Throughout the interview the president seems preoccupied with “shaping a story for the American people.” He says: “The irony is, the reason I was in this office is because I told a story to the American people.” But, he confesses, “that narrative thread we just lost” in his first years.

Then he asks, “What’s the particular requirement of the president that no one else can do?” He answers: “What the president can do, that nobody else can do, is tell a story to the American people” about where we are as a nation and should be.

Tell a story to the American people? That’s your job? Not adopting good policies? Not defending the nation? Storytelling?

The interview reflects the weird inability of so many in political leadership now to acknowledge the role in life of . . . reality.

So, Obama’s job is to tell us a story? We’re being led by this man? Someone hold me.

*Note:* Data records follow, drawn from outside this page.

-- ==== Sys2Proof/Machine/Flags.lean ====
section
/-! DEFINITION. Flags. The machine has no status flag: CPUID reads none and writes none (10_state.md R15). The flags of
this spec are the 1-bit feature fields of the words that CPUID returns. -/

namespace Sys2Proof.Machine

/-- A 1-bit feature field: 1 = supported, 0 = not supported (00_scope.md R4). -/
def featureBit (b : Bool) : BitVec 1 := BitVec.ofBool b

/-- The APIC feature bit: the APIC "exists and is enabled" (10_state.md R14). -/
def apicBit (cfg : Cfg) (apicEnabled : Bool) : Bool := cfg.apicExists && apicEnabled

end Sys2Proof.Machine
end

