-- ==== Sys2Proof/Machine/Cpuid.lean ====
section
/-! DEFINITION. The instruction CPUID with its whole dispatch on the function number (40_cpuid_instruction.md). -/

namespace Sys2Proof.Machine

/-- `CpuidResult(cfg, st, fn)` (40_cpuid_instruction.md R52), the range test first. It depends on the function number,
the configuration, the two parts of `st` and the draws, and on nothing else (R59). -/
def cpuidResult (cfg : Cfg) (name : NameString) (apicEnabled : Bool) (d : Quad) (fn : Word) : Quad :=
  if isStandard cfg fn then
    if fn = 0x00000000#32 then fn0000_0000 cfg
    else if fn = 0x00000001#32 then fn0000_0001 cfg apicEnabled d
    else unspecified d
  else if isExtended cfg fn then
    if fn = 0x80000000#32 then fn8000_0000 cfg
    else if fn = 0x80000001#32 then fn8000_0001 cfg apicEnabled d
    else if fn = 0x80000002#32 then nameWords name 0
    else if fn = 0x80000003#32 then nameWords name 16
    else if fn = 0x80000004#32 then nameWords name 32
    else if fn = 0x80000005#32 then fn8000_0005 cfg
    else if fn = 0x80000006#32 then fn8000_0006 cfg d
    else if fn = 0x80000007#32 then fn8000_0007 cfg d
    else if fn = 0x80000008#32 then fn8000_0008 cfg d
    else if fn = 0x80000009#32 then unspecified d
    else if fn = 0x8000000A#32 then fn8000_000A cfg d
    else unspecified d
  else unspecified d

/-- The words that CPUID returns in this state for a function number. -/
def State.cpuidWords (s : State) (fn : Word) : Quad := cpuidResult s.cfg s.nameString s.apicEnabled s.draws fn

/-- CPUID (40_cpuid_instruction.md R50): one atomic step, for any value of EAX and without exception (60_exceptions.md R170),
at any privilege level and in any mode (R172). -/
def execCpuid (s : State) : Host.Outcome State Fault Refusal :=
  .next (s.completeCpuid (s.cpuidWords s.selector))

end Sys2Proof.Machine
end

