/-! ## The dispatch without its range tests -/

/-- The words of each standard number, whatever the limit (40_cpuid_instruction.md R52). -/
def standardFunction (cfg : Cfg) (apicEnabled : Bool) (d : Quad) (fn : Word) : Quad :=
  if fn = 0x00000000#32 then fn0000_0000 cfg
  else if fn = 0x00000001#32 then fn0000_0001 cfg apicEnabled d
  else unspecified d

/-- The words of each extended number, whatever the limit (40_cpuid_instruction.md R52). -/
def extendedFunction (cfg : Cfg) (name : NameString) (apicEnabled : Bool) (d : Quad) (fn : Word) : Quad :=
  if fn = 0x80000000#32 then fn8000_0000 cfg
  else if fn = 0x80000001#32 then fn8000_0001 cfg apicEnabled d
  else if fn = 0x80000002#32 then nameWords name 0
  else if fn = 0x80000003#32 then nameWords name 16
  else if fn = 0x80000004#32 then nameWords name 32
  else if fn = 0x80000005#32 then fn8000_0005 cfg
  else if fn = 0x80000006#32 then fn8000_0006 cfg d
  else if fn = 0x80000007#32 then fn8000_0007 cfg d
  else if fn = 0x80000008#32 then fn8000_0008 cfg d
  else if fn = 0x80000009#32 then unspecified d
  else if fn = 0x8000000A#32 then fn8000_000A cfg d
  else unspecified d

/-- The whole dispatch in terms of the two: the standard range is tested first. -/
theorem cpuidResult_eq (cfg : Cfg) (name : NameString) (apicEnabled : Bool) (d : Quad) (fn : Word) :
    cpuidResult cfg name apicEnabled d fn =
      if isStandard cfg fn then standardFunction cfg apicEnabled d fn
      else extendedWords cfg d fn (extendedFunction cfg name apicEnabled d fn) := rfl

/-! ## The ranges of function numbers -/

/-- No number below 8000_0000h is extended, whatever the limit. -/
theorem isExtended_of_lt {fn : Word} (cfg : Cfg) (h : fn < 0x80000000#32) : isExtended cfg fn = false := by
  simp [isExtended, BitVec.not_le.2 h]

/-- No number from 8000_0000h on is standard: MaxStdFn lies below it (10_state.md R22 item 1). -/
theorem isStandard_of_ge {cfg : Cfg} {fn : Word} (hr : cfg.rangesValid = true) (h : 0x80000000#32 ≤ fn) :
    isStandard cfg fn = false := by
  simp only [Cfg.rangesValid, Bool.and_eq_true, decide_eq_true_eq] at hr
  obtain ⟨⟨-, hmax⟩, -⟩ := hr
  have hlt : cfg.maxStdFn < fn := by bv_omega
  simpa [isStandard] using hlt

/-- Below 8000_0000h the dispatch is the standard functions under their range test. -/
theorem cpuidResult_of_lt {fn : Word} (cfg : Cfg) (name : NameString) (apicEnabled : Bool) (d : Quad)
    (h : fn < 0x80000000#32) :
    cpuidResult cfg name apicEnabled d fn = standardWords cfg d fn (standardFunction cfg apicEnabled d fn) := by
  simp [cpuidResult_eq, standardWords, extendedWords, isExtended_of_lt cfg h]

/-- From 8000_0000h on the dispatch is the extended functions under their range test. -/
theorem cpuidResult_of_ge {cfg : Cfg} {fn : Word} (name : NameString) (apicEnabled : Bool) (d : Quad)
    (hr : cfg.rangesValid = true) (h : 0x80000000#32 ≤ fn) :
    cpuidResult cfg name apicEnabled d fn = extendedWords cfg d fn (extendedFunction cfg name apicEnabled d fn) := by
  simp [cpuidResult_eq, isStandard_of_ge hr h]

/-! ## The two sides of the refinement -/

/-- CPUID with EAX preloaded: it overwrites EAX, so the preloaded number acts as the selector only. -/
theorem exec_cpuid_writeReg_eax (s : State) (fn : Word) :
    exec .cpuid (s.writeReg .eax fn) = .next (s.completeCpuid (s.cpuidWords fn)) := rfl

/-- What a function row can do: run the words of its number as a standard function, or as an extended one. -/
theorem exec_functionRow {i : Instr} {fn : Word} (s : State) (h : i.functionNumber = some fn) :
    (fn < 0x80000000#32 ∧
        exec i s = s.runStandard fn (standardFunction s.cfg s.apicEnabled s.draws fn)) ∨
      (0x80000000#32 ≤ fn ∧
        exec i s = s.runExtended fn (extendedFunction s.cfg s.nameString s.apicEnabled s.draws fn)) := by
  cases i with
  | cpuid => cases h
  | cpuidFn0000_0000 | cpuidFn0000_0001 => cases h; exact .inl ⟨by decide, rfl⟩
  | _ => cases h; exact .inr ⟨by decide, rfl⟩

/-- Settles O17: on either side of 8000_0000h the row and the dispatch run the same words under the same range test. -/
theorem functionRowIsCpuidPreloaded : Obligations.FunctionRowIsCpuidPreloaded := by
  intro i fn s hwf hrow
  obtain ⟨hranges, -⟩ := (Cfg.wellFormed_iff s.cfg).1 hwf
  rw [exec_cpuid_writeReg_eax, State.cpuidWords]
  obtain ⟨hlt, hexec⟩ | ⟨hge, hexec⟩ := exec_functionRow s hrow
  · rw [hexec, State.runStandard, cpuidResult_of_lt _ _ _ _ hlt]
  · rw [hexec, State.runExtended, cpuidResult_of_ge _ _ _ hranges hge]
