-- ==== Sys2Proof/Machine/Num.lean ====
section
/-!
DEFINITION. Exact numbers, round-to-nearest-even, ANTILOG24 (R24) and the LOG conversion (R25): the arithmetic every
other chapter rests on. Logs are integers in units of 2^-16, the grid of R24 and R25; linear values are exact dyadic
rationals `m * 2^e`.
-/
namespace Sys2Proof.Machine

/-- `round_ne` of the manual: `n / d` rounded to the nearest integer, ties to even (`d > 0`). -/
def roundNE (n : Int) (d : Nat) : Int :=
  let q := n / (d : Int)
  let r := n % (d : Int)
  if 2 * r < (d : Int) then q
  else if (d : Int) < 2 * r then q + 1
  else if q % 2 = 0 then q else q + 1

/-- `round_ne (n * 2^e)` for an integer exponent of either sign. -/
def roundShift (n : Int) (e : Int) : Int :=
  if 0 ≤ e then n * 2 ^ e.toNat else roundNE n (2 ^ (-e).toNat)

/-- An exact dyadic rational, `m * 2^e`. -/
structure Dy where
  m : Int
  e : Int
  deriving DecidableEq, Repr

/-- The numerator of a dyadic rational over `2^u`, for a `u` at most its exponent. -/
def Dy.over (x : Dy) (u : Int) : Int := x.m * 2 ^ (x.e - u).toNat

/-- The exact sum. -/
def Dy.add (x y : Dy) : Dy :=
  let u := min x.e y.e
  ⟨x.over u + y.over u, u⟩

/-- The exact negation. -/
def Dy.neg (x : Dy) : Dy := ⟨-x.m, x.e⟩

/-- The exact difference. -/
def Dy.sub (x y : Dy) : Dy := x.add y.neg

/-- The exact product with `2^n`. -/
def Dy.scale (x : Dy) (n : Int) : Dy := ⟨x.m, x.e + n⟩

/-- `x < y`, exactly. -/
def Dy.lt (x y : Dy) : Bool := (x.sub y).m < 0

/-- `|x|`. -/
def Dy.abs (x : Dy) : Dy := ⟨x.m.natAbs, x.e⟩

/-- `x` squared `k` times: `x ^ (2 ^ k)`. -/
def sqn : Nat → Nat → Nat
  | 0, x => x
  | k + 1, x => sqn k (x * x)

/-- The floor of the `2^16`-th root of `t`, found bit by bit from `b` bits downwards. -/
def rootSearch (t : Nat) : Nat → Nat → Nat
  | 0, acc => acc
  | b + 1, acc =>
    let c := acc + 2 ^ b
    rootSearch t b (if sqn 16 c ≤ t then c else acc)

/-- R24 by its own words: `round_ne (2^(j/65536) * 2^24)`. The integer root `⌊2^(25 + j/65536)⌋` is exact, and no tie
occurs (`2^f` is irrational for `0 < f < 1`), so half of it rounded up is the nearest integer. -/
def antilogExact (j : Nat) : Nat := (rootSearch (2 ^ (25 * 65536 + j)) 26 0 + 1) / 2

/-- `⌊2^(2^-i) * 2^80⌋` for `i` from 1 to 16: the factors of `2^f`. -/
def rootTwo : List Nat :=
  [1709679290002018430137083,
   1437663186196213140458842,
   1318342954508437536241608,
   1262449538323130218023826,
   1235397847998530554068052,
   1222090158679699302578122,
   1215490167267850712533606,
   1212203550026895909267883,
   1210563575470544329506585,
   1209744420392730641853729,
   1209335050739664291965116,
   1209130417864073012721891,
   1209028114411448882261164,
   1208976965931109249568920,
   1208951392502392488940613,
   1208938605990892366202392]

/-- A lower bound of `2^(j/65536) * 2^80`: the product of the factors whose bit of `j` is set, each rounded down. -/
def antilogLow (j : Nat) : List Nat → Nat → Nat → Nat
  | [], _, acc => acc
  | c :: cs, b, acc => antilogLow j cs (b - 1) (if j.testBit b then acc * c / 2 ^ 80 else acc)

/-- ANTILOG24 (R24) for `j` in 0..65535, as the 25-bit integer mantissa `2^24 ≤ M < 2^25`. The factored product is
within `2^6` units of `2^-80` of the exact value; where that bound does not decide the rounding, `antilogExact` does. -/
def antilog24 (j : Nat) : Nat :=
  let lo := antilogLow j rootTwo 15 (2 ^ 80)
  let a := (lo + 2 ^ 55) / 2 ^ 56
  let b := (lo + 128 + 2 ^ 55) / 2 ^ 56
  if a = b then a else antilogExact j

/-- `⌊L⌋` of a log in units of 2^-16. -/
def logFloor (l : Int) : Int := l / 65536

/-- The fraction index `j = (L - ⌊L⌋) * 2^16` of a log in units of 2^-16. -/
def logFrac (l : Int) : Nat := (l % 65536).toNat

/-- `V(L) = ANTILOG24(L - ⌊L⌋) * 2^⌊L⌋` (R24), with a sign. -/
def linearV (neg : Bool) (l : Int) : Dy :=
  let m : Int := antilog24 (logFrac l)
  ⟨if neg then -m else m, logFloor l - 24⟩

/-- `⌊2^17 * log2 (M / 2^24)⌋` by its own words, for `2^24 ≤ M < 2^25`. -/
def log17Exact (M : Nat) : Nat := Nat.log2 (sqn 17 M) - 24 * 131072

/-- The leading `n` binary digits of `log2 (x / 2^96)` for `x` in `[2^96, 2^97)`, each squaring rounded down
(`up = 0`) or up (`up = 2^96 - 1`). -/
def logDigits (up : Nat) : Nat → Nat → Nat → Nat
  | 0, _, acc => acc
  | n + 1, x, acc =>
    let y := (x * x + up) / 2 ^ 96
    if 2 ^ 97 ≤ y then logDigits up n ((y + (if up = 0 then 0 else 1)) / 2) (2 * acc + 1)
    else logDigits up n y (2 * acc)

/-- Step 3 of R25: `round_ne (log2 m24 * 2^16)` for `m24 = M / 2^24`. No tie occurs unless `m24 = 1`. Digits that the
two roundings agree on are exact; otherwise the exact power decides. -/
def logMantissa (M : Nat) : Nat :=
  let x := M * 2 ^ 72
  let a := logDigits 0 17 x 0
  let b := logDigits (2 ^ 96 - 1) 17 x 0
  ((if a = b then a else log17Exact M) + 1) / 2

/-- Step 1 of R25 for a positive rational: the exponent `e` with `2^e ≤ num/den < 2^(e+1)`. -/
def ratExp (num den : Nat) : Int :=
  let e0 : Int := (Nat.log2 num : Int) - Nat.log2 den
  if den * 2 ^ e0.toNat ≤ num * 2 ^ (-e0).toNat then e0 else e0 - 1

/-- Steps 1 to 4 of R25 for the positive rational `num/den`: the intermediate log in units of 2^-16. The mantissa is
truncated to 24 fraction bits. -/
def logOfRat (num den : Nat) : Int :=
  let e := ratExp num den
  let s := 24 - e
  let M := num * 2 ^ s.toNat / (den * 2 ^ (-s).toNat)
  e * 65536 + logMantissa M

/-- Steps 1 to 4 of R25 for a nonzero dyadic magnitude. -/
def logOfDy (x : Dy) : Int := logOfRat x.m.natAbs 1 + x.e * 65536

/-- Step 5 of R25: a log in units of 2^-16 rounded to the grid of `f` fraction bits. -/
def logRound (l : Int) (f : Nat) : Int := roundNE l (2 ^ (16 - f))

end Sys2Proof.Machine
end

It reflects a disdain for the American people—they need their little stories—and it springs from an inability to understand the Reagan era. Democrats looked at him and the speeches and the crowds and balloons and thought: “I get it, politics is now all show biz.” Because they couldn’t take Reagan’s views and philosophy seriously, they couldn’t believe anyone else could, either. So they explained him through a story. The story was that Reagan’s success was due not to decisions and their outcomes but to a narrative. The narrative was “Morning in America”: Everything’s good, everyone’s happy.

Democrats vowed to create their own narratives, their own stories.

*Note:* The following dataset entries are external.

/-! ## LIN8 and LIN16 (R36 to R38) -/

/-- The two's-complement code of an integer. -/
def twos (bits : Nat) (q : Int) : Nat := (q % 2 ^ bits).toNat
/-- The integer of a two's-complement code. -/
def untwos (bits : Nat) (c : Nat) : Int := if c.testBit (bits - 1) then (c : Int) - 2 ^ bits else c

/-- Step 3 of R37 and the threshold of R55: `round_ne(ANTILOG24(Q - ⌊Q⌋) * 2^(⌊Q⌋ + s))`. -/
def antilogRound (q : Int) (s : Int) : Int := roundShift (antilog24 (logFrac q)) (logFloor q + s - 24)

/-- R37: conversion into LIN8 or LIN16 with the tensor scale's log `ls`. -/
def linEncode (bits : Nat) (ls : Int) (v : XVal) : Enc :=
  let hi : Int := 2 ^ (bits - 1) - 1
  let lo : Int := -(2 ^ (bits - 1))
  match v.toLog with
  | .nan => ⟨0, flagInvalid, false⟩
  | .zero _ => ⟨0, 0, false⟩
  | .inf s => ⟨twos bits (if s then lo else hi), flagSatLin, false⟩
  | .fin s l =>
    -- a log far above the format saturates before the shift is formed
    let a : Int := if 64 * 65536 < l - ls then 2 ^ 40 else antilogRound (l - ls) 0
    let q := if s then -a else a
    if hi < q then ⟨twos bits hi, flagSatLin, false⟩
    else if q < lo then ⟨twos bits lo, flagSatLin, false⟩
    else ⟨twos bits q, 0, q = 0⟩

/-- R38 steps before the rounding: the log of a LIN element, on the 2^-16 grid. -/
def linLog (ls : Int) (q : Int) : LVal :=
  if q = 0 then .zero false else .fin (q < 0) (logOfRat q.natAbs 1 + ls)

/-! ## BLNS8 (R31 to R33) -/

/-- R31: an element of a BLNS8 block with the scale byte `sc`. INVALID where the scale is 0x80 and the element finite. -/
def blnsDecode (sc : Nat) (c : Nat) : LVal × FlagWord :=
  match lnsDecode shape8 c with
  | .fin n l => if sc = 0x80 then (.nan, flagInvalid) else (.fin n (l + untwos 8 sc * 65536), 0)
  | v => (v, 0)

/-- R32: a value as the block encoder takes it: beyond the LNS24 range it becomes Inf (OVERFLOW), below it a zero that raises
no flag. `true`: a finite nonzero value became that zero, which the Assay counts as flushed (R132). -/
def blnsClamp (v : XVal) : LVal × FlagWord × Bool :=
  match v.toLog with
  | .fin n l =>
    if shape24.maxLog * 2 < l then (.inf n, flagOverflow, false)
    else if l < shape24.minLog * 2 then (.zero n, 0, true)
    else (.fin n l, 0, false)
  | w => (w, 0, false)

/-- The largest log among the finite nonzero values of a block. -/
def blnsMax : List LVal → Option Int
  | [] => none
  | .fin _ l :: vs => some (match blnsMax vs with | some m => max l m | none => l)
  | _ :: vs => blnsMax vs

/-- The scale σ of R32 for the largest log: the smallest integer that brings it within 7.625, at least -127. -/
def blnsScale (lmax : Int) : Int := max (-127) (-((-(lmax - 499712)) / 65536))

/-- Steps 3 to 5 of R32 for one value under the scale σ. -/
def blnsElem (σ : Int) : LVal → Enc
  | .fin n l =>
    let r := logRound (l - σ * 65536) 3
    if r < shape8.minLog then ⟨lnsField shape8 n (-64), flagBlockFlush, true⟩ else ⟨lnsField shape8 n r, 0, false⟩
  | v => lnsEncode shape8 v

/-- R32: a block of values encoded: the element results, each with all the flags it raises, and the scale byte. -/
def blnsEncode (vs : List XVal) : List Enc × Nat × FlagWord :=
  let cs := vs.map blnsClamp
  let put (elem : LVal → Enc) : List Enc :=
    cs.map (fun c => let e := elem c.1; ⟨e.code, c.2.1 ||| e.flags, c.2.2 || e.flushed⟩)
  let r : List Enc × Nat :=
    match blnsMax (cs.map (fun c => c.1)) with
    | none => (put (lnsEncode shape8), 0x80)
    | some m => (put (blnsElem (blnsScale m)), twos 8 (blnsScale m))
  (r.1, r.2, flagsOr (r.1.map (fun e => e.flags)))

/-! ## Interchange formats (R15, R25, R30, R483) -/

/-- An IEEE 754 format: exponent bits and fraction bits. -/
structure FpShape where
  eb : Nat
  fb : Nat
  deriving DecidableEq, Repr

/-- The shape of an interchange format. -/
def Fmt.fp : Fmt → FpShape
  | .fp16 => ⟨5, 10⟩
  | .bf16 => ⟨8, 7⟩
  | _ => ⟨8, 23⟩

/-- The exponent bias. -/
def FpShape.bias (s : FpShape) : Int := 2 ^ (s.eb - 1) - 1

/-- R25: an interchange code as a value to convert; a NaN raises NAN_IN. A zero keeps its sign. -/
def fpDecode (s : FpShape) (c : Nat) : XVal × FlagWord :=
  let neg := c.testBit (s.eb + s.fb)
  let e := c / 2 ^ s.fb % 2 ^ s.eb
  let m := c % 2 ^ s.fb
  if e = 2 ^ s.eb - 1 then
    if m = 0 then (.log (.inf neg), 0) else (.log .nan, flagNanIn)
  else if e = 0 ∧ m = 0 then (.log (.zero neg), 0)
  else
    let sig : Int := if e = 0 then m else m + 2 ^ s.fb
    let ex : Int := (if e = 0 then 1 else (e : Int)) - s.bias - s.fb
    (.lin ⟨if neg then -sig else sig, ex⟩, 0)

/-- An exact nonzero value rounded once to nearest even in an interchange format, with the range rules of R30. -/
def fpRound (s : FpShape) (x : Dy) : Enc :=
  let neg := x.m < 0
  let sgn := if neg then 2 ^ (s.eb + s.fb) else 0
  let e := (Nat.log2 x.m.natAbs : Int) + x.e
  let emin : Int := 1 - s.bias
  let q := (max e emin) - s.fb
  let r := (roundShift x.m.natAbs (x.e - q)).toNat
  -- r counts units of the last place; reaching 2^(fb+1) carries into the next exponent
  let code := if e < emin then r else r + ((e + s.bias - 1).toNat) * 2 ^ s.fb
  if (2 ^ s.eb - 1) * 2 ^ s.fb ≤ code then ⟨sgn + (2 ^ s.eb - 1) * 2 ^ s.fb, flagOverflow, false⟩
  else if code = 0 then ⟨sgn, flagUnderflow, true⟩
  else ⟨sgn + code, 0, false⟩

Here’s the problem: There is no story. At the end of the day, there is only reality. Things work or they don’t. When they work, people notice, and say it.

This is a frightening insight into the current democratic leadership.

More:

What’s “gone soft” and lost its “competitive edge” is American government, which can’t see a pile of money it doesn’t wish to expropriate in order to feed its “spread-the-wealth-around” socialist appetite and which sees government as the adversary rather than the enabler of business. That’s the rotten softness we have to worry about.

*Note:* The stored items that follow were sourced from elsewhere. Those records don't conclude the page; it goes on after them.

-- ==== Sys2Proof/Config.lean ====
section
/-!
DEFINITION. What one implementation fixes, and the free values: constants with no body, so that nothing can be proved of
what they hold. A free value the device makes anew each time is applied to the counter `State.free`.
-/
namespace Sys2Proof

/-- A free byte: what the manual leaves undefined (R143, R166, R173, R401). -/
opaque Config.freeByte : Nat → Byte
/-- A free number: a timing counter's advance or a reading the manual leaves to the part. -/
opaque Config.freeNat : Nat → Nat
/-- Byte `i` of the module serial number (Table 12.8).
(DESIGN CHOICE, log entry 7.) -/
opaque Config.serial : Nat → Byte
/-- Byte `i` of the attestation public key AK_PUB (R427).
(DESIGN CHOICE, log entry 7.) -/
opaque Config.akPub : Nat → Byte
/-- Byte `i` of the fused SHA3-512 digest at an index of the maker fuse array (R403).
(DESIGN CHOICE, log entry 7.) -/
opaque Config.fusedDigest : Nat → Nat → Byte
/-- Byte `i` of nonce number `n` of the security engine's random generator (R406).
(DESIGN CHOICE, log entry 7.) -/
opaque Config.nonceByte : Nat → Nat → Byte
/-- ML-DSA-87 verification: public key, context string, message, signature (R403, R406, R422).
(DESIGN CHOICE, log entry 7.) -/
opaque Config.verify : List Byte → List Byte → List Byte → List Byte → Bool
/-- Byte `i` of the attestation key's signature of a message under a context string (R421, R428).
(DESIGN CHOICE, log entry 7.) -/
opaque Config.attestSign : List Byte → List Byte → Nat → Byte
/-- VERSION of the factory image of a stage (R422).
(DESIGN CHOICE, log entry 7.) -/
opaque Config.fwVersion : Nat → BitVec 64
/-- Byte `i` of the measurement of the factory image of a stage (R426).
(DESIGN CHOICE, log entry 7.) -/
opaque Config.fwMeasure : Nat → Nat → Byte
/-- The levels of ID_STRAP[3:0] as the carrier wires them at first (R470).
(DESIGN CHOICE, log entry 7.) -/
opaque Config.straps : Nat
/-- The voltage of a core as a cold start sets it, in millivolts (R443).
(DESIGN CHOICE, log entry 139.) -/
opaque Config.startMv : Nat
/-- The highest voltage of a core, in millivolts (R443).
(DESIGN CHOICE, log entry 139.) -/
opaque Config.topMv : Nat

/-- A class 1 flit's payload is a CANCEL and not a STALE notice: the layout that tells them apart is not given (R299, R308).
(DESIGN CHOICE, log entry 16.) -/
opaque Config.isCancel : List Byte → Bool
/-- The collective ID that the payload of a class 1 flit names: the CID field of the class is 0 (Table 9.4).
(DESIGN CHOICE, log entry 16.) -/
opaque Config.crewCid : List Byte → Nat
/-- Byte `i` of the payload of a CANCEL (`true`) or a STALE notice of a collective ID that this device sends.
(DESIGN CHOICE, log entry 16.) -/
opaque Config.crewByte : Bool → Nat → Nat → Byte
/-- The format code of the slot descriptor of a serve by another device (holder, serve ID): the target is to compare it
(R330), and no message of Table 10.4 carries it.
(DESIGN CHOICE, log entry 43.) -/
opaque Config.slotFormat : Nat → Nat → Nat

/-- Whether the module flash takes no records from boot number `n` on: nothing says when a record cannot be written (R419).
(DESIGN CHOICE, log entry 122.) -/
opaque Config.flashFault : Nat → Bool
/-- Whether the flash read of the key of a role (its code) and index is poisoned from boot number `n` on (Table 13.11).
(DESIGN CHOICE, log entry 122.) -/
opaque Config.keyBad : Nat → Nat → Nat → Bool
/-- Whether the flash read of the audit record of a sequence number is poisoned since boot number `n` (Table 13.11).
(DESIGN CHOICE, log entry 122.) -/
opaque Config.recordBad : Nat → Nat → Bool

/-- The row that an SRAM word lies in (R179, R461: the interleave is not given).
(DESIGN CHOICE, log entry 89.) -/
opaque Config.sramRow : Nat → Nat
/-- The bank, within its group, of an SRAM row.
(DESIGN CHOICE, log entry 89.) -/
opaque Config.sramBank : Nat → Nat
/-- The LPDDR5X row that a block lies in (R462).
(DESIGN CHOICE, log entry 89.) -/
opaque Config.lpddrRow : Nat → Nat

end Sys2Proof
end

So please, Barack, don’t tell us that America has “gone soft” or “lost its competitive edge” when it’s you and your policies that are as soft and edgeless as a freshly shucked oyster. Once again, you have demonstrated beyond cavil that you have no idea what you are talking about. If you and your army of tax-hungry, regulation-spewing bureaucrats would just get out of the way, you’d see in a matter of months what the most innovative and productive economy in the world could do with respect to jobs here at home. But job creation is yet another thing you haven’t a clue about.

Word. It’s not WE who have gone soft. Crony capitalism and welfare dependence and government regulation/over-reach are all impediments. YOU are standing in our way, Mr. President.